◆ Task ◆
Each line of the records below that contains "VRef" needs to be copied.

◆ Data excerpts ◆

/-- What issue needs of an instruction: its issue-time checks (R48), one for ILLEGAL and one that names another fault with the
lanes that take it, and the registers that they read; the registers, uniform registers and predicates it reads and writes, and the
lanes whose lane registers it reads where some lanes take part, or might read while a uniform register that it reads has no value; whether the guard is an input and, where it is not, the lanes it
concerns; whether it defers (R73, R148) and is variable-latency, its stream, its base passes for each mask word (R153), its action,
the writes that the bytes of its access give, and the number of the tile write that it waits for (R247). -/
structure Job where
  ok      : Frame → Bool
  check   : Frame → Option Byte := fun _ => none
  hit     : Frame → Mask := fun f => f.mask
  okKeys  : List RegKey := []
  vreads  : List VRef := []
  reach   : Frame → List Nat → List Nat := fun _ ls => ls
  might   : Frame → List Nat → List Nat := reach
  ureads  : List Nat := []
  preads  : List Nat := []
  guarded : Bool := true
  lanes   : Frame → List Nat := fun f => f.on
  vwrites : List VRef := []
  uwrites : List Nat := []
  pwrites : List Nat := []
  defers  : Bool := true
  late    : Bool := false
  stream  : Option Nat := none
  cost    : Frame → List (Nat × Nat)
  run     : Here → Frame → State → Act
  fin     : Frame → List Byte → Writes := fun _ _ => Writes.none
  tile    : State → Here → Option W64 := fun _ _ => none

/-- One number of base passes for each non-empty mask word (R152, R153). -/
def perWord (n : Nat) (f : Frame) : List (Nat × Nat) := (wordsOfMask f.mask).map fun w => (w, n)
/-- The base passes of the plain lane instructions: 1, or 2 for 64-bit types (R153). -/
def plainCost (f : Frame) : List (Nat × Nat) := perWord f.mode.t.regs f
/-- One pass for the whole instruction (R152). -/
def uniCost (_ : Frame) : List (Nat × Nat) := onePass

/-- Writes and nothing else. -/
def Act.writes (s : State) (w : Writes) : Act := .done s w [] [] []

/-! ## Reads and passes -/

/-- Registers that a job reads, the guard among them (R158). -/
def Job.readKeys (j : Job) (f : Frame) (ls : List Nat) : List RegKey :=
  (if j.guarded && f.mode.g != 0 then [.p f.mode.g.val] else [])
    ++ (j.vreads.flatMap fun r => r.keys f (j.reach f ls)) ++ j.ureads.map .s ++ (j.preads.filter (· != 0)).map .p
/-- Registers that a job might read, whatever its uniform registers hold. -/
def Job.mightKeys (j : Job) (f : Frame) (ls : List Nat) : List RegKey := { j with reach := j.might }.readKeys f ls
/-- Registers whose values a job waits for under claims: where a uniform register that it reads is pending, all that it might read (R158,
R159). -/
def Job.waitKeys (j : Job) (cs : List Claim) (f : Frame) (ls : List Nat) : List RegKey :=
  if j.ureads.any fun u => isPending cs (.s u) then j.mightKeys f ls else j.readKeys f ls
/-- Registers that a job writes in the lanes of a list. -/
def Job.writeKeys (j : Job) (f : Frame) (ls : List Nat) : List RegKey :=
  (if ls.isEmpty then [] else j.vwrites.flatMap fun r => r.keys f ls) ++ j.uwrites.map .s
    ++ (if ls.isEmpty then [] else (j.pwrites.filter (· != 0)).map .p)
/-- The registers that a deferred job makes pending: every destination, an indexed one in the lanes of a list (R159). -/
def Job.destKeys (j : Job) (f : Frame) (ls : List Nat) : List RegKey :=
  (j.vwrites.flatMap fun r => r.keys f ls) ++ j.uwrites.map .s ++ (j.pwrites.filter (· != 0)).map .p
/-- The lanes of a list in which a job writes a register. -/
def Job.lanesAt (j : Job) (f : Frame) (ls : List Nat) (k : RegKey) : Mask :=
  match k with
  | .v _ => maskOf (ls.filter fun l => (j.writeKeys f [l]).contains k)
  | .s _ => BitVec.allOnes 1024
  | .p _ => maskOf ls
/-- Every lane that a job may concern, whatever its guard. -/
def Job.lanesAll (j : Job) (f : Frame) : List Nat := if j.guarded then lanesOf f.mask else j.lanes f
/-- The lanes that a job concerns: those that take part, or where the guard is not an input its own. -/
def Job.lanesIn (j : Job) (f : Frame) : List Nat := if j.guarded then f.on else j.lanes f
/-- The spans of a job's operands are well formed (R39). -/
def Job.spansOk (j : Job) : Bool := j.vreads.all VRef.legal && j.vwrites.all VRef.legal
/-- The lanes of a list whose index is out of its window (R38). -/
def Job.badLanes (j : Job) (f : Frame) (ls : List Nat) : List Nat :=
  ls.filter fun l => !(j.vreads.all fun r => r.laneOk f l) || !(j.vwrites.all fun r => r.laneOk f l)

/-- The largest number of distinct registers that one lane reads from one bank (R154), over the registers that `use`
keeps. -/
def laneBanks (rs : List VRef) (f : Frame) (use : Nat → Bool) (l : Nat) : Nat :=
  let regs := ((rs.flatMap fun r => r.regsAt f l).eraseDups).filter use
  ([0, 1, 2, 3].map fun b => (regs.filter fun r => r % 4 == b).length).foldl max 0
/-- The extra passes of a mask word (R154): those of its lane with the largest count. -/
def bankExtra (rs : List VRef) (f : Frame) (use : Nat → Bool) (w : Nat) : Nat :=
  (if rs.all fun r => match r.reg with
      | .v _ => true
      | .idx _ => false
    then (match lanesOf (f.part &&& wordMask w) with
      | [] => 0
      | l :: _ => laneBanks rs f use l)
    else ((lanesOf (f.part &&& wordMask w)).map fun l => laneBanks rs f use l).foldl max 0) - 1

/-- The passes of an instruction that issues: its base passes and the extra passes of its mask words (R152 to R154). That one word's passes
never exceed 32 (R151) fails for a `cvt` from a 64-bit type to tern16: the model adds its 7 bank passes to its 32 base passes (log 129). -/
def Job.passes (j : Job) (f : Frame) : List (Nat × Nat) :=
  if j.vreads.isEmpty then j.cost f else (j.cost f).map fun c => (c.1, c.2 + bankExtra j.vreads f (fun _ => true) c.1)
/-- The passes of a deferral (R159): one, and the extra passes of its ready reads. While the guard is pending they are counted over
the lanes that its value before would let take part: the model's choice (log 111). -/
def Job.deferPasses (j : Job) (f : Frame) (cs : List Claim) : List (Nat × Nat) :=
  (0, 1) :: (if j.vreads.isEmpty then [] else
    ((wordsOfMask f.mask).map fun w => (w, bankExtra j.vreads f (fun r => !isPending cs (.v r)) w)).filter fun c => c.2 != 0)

* * *

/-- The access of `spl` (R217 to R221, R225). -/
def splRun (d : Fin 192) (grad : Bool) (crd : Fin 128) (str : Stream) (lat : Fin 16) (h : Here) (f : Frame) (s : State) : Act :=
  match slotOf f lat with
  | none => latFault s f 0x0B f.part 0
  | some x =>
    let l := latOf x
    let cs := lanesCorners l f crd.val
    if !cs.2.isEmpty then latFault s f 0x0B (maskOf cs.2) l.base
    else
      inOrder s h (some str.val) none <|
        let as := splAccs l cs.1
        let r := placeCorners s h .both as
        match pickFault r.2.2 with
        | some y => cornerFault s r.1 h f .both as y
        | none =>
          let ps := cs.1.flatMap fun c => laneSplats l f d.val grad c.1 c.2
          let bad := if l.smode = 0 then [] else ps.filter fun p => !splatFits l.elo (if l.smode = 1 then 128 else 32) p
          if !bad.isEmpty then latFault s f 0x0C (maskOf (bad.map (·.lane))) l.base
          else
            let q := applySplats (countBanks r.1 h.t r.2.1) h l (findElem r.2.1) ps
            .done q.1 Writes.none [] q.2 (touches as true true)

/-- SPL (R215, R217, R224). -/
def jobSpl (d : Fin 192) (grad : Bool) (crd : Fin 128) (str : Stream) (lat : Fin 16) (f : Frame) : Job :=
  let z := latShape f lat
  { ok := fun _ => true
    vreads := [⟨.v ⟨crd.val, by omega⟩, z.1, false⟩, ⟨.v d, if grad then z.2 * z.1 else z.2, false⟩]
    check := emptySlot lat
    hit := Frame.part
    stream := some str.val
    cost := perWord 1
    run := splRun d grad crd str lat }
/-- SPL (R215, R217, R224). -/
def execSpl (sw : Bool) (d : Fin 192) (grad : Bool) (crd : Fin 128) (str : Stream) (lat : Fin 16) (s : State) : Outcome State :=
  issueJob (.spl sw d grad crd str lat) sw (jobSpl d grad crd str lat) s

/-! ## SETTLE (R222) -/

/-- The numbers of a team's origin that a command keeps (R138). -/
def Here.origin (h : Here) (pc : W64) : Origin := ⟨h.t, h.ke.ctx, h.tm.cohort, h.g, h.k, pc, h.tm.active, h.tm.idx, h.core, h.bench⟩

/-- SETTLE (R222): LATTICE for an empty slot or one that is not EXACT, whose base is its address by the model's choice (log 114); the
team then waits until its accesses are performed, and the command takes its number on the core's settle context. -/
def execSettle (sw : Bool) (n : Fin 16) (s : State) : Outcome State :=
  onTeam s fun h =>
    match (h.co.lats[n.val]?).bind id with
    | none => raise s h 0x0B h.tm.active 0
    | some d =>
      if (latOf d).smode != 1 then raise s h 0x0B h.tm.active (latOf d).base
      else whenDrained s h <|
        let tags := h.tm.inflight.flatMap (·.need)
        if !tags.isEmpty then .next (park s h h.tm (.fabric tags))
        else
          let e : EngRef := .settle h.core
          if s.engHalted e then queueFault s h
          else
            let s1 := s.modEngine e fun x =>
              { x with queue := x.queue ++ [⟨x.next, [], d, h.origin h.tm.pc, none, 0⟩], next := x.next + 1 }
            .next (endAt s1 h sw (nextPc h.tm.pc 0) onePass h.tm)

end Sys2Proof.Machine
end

◆ Result for this task ◆
  vreads  : List VRef := []
  vwrites : List VRef := []
def Job.spansOk (j : Job) : Bool := j.vreads.all VRef.legal && j.vwrites.all VRef.legal
def laneBanks (rs : List VRef) (f : Frame) (use : Nat → Bool) (l : Nat) : Nat :=
def bankExtra (rs : List VRef) (f : Frame) (use : Nat → Bool) (w : Nat) : Nat :=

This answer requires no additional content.